Within this material, state how many lines include the string "hostByte". Reply with the number only.

**MATERIAL FOR THIS EXERCISE**.
-.-.-

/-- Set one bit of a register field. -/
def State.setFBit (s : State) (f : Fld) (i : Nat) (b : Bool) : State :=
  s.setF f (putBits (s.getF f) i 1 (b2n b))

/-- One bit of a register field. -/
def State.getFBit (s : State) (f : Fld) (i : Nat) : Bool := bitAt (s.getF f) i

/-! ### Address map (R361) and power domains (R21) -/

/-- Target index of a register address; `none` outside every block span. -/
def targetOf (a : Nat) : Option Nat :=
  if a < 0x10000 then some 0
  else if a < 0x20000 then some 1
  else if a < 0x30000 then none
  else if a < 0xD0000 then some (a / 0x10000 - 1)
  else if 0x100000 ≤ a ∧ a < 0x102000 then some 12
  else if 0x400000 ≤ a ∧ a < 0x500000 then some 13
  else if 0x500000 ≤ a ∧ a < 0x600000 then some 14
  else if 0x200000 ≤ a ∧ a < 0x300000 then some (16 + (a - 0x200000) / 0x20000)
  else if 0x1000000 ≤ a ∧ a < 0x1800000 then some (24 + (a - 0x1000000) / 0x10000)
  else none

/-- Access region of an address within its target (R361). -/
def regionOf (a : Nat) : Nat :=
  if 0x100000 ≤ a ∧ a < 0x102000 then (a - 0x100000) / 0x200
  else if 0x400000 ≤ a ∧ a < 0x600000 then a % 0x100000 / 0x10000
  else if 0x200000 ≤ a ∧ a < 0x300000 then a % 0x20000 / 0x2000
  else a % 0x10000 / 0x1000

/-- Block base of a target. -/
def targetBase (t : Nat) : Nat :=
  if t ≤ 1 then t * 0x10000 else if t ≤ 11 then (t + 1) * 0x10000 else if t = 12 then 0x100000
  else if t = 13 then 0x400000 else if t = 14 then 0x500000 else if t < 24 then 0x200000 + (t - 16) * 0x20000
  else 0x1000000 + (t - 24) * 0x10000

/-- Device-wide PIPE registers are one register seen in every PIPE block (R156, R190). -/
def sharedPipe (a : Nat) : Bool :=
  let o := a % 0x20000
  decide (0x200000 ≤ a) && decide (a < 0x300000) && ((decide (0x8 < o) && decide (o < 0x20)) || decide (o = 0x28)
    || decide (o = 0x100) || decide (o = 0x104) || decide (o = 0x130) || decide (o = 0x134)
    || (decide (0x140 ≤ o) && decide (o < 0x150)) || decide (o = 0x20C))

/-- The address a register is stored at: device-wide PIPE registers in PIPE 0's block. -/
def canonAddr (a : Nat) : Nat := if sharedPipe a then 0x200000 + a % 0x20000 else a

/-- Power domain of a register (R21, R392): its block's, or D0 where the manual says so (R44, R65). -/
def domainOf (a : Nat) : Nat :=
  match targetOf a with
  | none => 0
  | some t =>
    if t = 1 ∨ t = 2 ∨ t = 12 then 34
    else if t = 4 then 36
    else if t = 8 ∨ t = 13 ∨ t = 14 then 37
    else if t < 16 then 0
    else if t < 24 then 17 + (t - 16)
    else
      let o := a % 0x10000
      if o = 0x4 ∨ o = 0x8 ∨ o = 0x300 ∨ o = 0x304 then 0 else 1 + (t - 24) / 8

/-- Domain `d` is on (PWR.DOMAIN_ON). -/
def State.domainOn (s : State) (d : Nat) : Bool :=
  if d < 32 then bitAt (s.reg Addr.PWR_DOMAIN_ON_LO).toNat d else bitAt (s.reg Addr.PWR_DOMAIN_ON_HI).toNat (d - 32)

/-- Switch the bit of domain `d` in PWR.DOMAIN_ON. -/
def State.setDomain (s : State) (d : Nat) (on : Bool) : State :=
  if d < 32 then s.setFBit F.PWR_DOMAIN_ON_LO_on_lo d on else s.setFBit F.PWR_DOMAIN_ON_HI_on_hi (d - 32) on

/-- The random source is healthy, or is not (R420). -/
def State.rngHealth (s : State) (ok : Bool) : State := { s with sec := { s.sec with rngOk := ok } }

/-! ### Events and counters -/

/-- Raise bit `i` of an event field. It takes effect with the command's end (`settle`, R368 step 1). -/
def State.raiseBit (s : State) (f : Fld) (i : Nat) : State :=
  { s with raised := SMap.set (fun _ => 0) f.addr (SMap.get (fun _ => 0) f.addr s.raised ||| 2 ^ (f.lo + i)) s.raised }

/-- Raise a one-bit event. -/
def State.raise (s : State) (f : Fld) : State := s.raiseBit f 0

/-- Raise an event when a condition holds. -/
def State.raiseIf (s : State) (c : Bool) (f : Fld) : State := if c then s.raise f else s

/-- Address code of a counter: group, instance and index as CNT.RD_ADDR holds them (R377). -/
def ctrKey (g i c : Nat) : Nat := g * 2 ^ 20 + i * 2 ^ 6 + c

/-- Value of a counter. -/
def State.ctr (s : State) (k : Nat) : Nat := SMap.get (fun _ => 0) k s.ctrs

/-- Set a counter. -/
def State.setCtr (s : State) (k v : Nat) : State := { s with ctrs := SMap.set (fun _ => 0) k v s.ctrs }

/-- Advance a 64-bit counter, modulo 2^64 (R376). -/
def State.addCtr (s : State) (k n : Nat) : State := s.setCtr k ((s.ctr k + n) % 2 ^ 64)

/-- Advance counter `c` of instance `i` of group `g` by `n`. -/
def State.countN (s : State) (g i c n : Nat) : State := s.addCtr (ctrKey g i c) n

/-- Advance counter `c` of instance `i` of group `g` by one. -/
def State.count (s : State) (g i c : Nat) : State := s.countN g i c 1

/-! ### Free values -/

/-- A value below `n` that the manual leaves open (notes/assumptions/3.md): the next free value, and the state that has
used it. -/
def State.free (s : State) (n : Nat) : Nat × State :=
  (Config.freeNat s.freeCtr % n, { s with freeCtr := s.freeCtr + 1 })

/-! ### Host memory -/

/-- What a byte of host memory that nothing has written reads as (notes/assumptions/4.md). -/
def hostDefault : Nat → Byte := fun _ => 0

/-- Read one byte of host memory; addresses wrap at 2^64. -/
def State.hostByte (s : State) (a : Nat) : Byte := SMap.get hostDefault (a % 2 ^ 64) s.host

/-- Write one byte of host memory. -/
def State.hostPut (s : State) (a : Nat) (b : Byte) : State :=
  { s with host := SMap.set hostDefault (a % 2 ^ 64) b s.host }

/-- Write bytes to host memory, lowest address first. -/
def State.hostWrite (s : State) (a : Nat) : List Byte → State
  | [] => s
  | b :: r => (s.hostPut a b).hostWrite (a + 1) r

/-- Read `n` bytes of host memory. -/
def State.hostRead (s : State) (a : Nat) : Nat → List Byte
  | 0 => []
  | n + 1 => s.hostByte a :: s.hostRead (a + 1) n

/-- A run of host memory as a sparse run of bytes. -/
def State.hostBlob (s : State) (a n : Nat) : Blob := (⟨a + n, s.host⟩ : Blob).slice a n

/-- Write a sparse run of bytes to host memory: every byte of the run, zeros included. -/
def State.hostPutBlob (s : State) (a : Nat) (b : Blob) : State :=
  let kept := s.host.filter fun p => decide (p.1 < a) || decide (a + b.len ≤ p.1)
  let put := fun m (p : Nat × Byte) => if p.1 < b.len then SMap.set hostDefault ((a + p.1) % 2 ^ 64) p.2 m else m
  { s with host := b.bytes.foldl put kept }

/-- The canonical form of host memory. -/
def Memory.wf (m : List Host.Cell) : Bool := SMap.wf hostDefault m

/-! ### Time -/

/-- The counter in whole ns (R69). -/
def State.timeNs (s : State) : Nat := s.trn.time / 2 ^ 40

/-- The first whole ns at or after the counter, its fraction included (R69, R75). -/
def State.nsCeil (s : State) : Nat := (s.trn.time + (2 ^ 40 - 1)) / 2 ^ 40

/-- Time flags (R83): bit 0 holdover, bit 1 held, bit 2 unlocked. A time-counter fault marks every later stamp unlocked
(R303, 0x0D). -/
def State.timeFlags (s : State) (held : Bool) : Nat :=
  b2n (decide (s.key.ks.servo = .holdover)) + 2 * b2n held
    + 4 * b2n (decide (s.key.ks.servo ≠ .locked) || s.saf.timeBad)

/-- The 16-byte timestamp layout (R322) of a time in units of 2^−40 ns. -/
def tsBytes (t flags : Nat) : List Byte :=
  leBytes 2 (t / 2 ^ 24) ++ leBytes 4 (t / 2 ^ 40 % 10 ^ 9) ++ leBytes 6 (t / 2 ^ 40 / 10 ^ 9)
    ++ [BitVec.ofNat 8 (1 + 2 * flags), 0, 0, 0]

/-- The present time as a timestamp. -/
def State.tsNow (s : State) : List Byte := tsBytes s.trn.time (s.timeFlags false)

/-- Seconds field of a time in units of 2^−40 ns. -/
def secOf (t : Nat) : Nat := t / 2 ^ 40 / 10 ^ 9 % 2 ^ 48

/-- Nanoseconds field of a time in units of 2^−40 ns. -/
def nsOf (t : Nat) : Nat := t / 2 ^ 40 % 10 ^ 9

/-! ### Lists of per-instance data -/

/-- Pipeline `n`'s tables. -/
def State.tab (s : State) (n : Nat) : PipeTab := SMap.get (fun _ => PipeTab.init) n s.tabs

-.-.-

**WORKED SOLUTION**. 2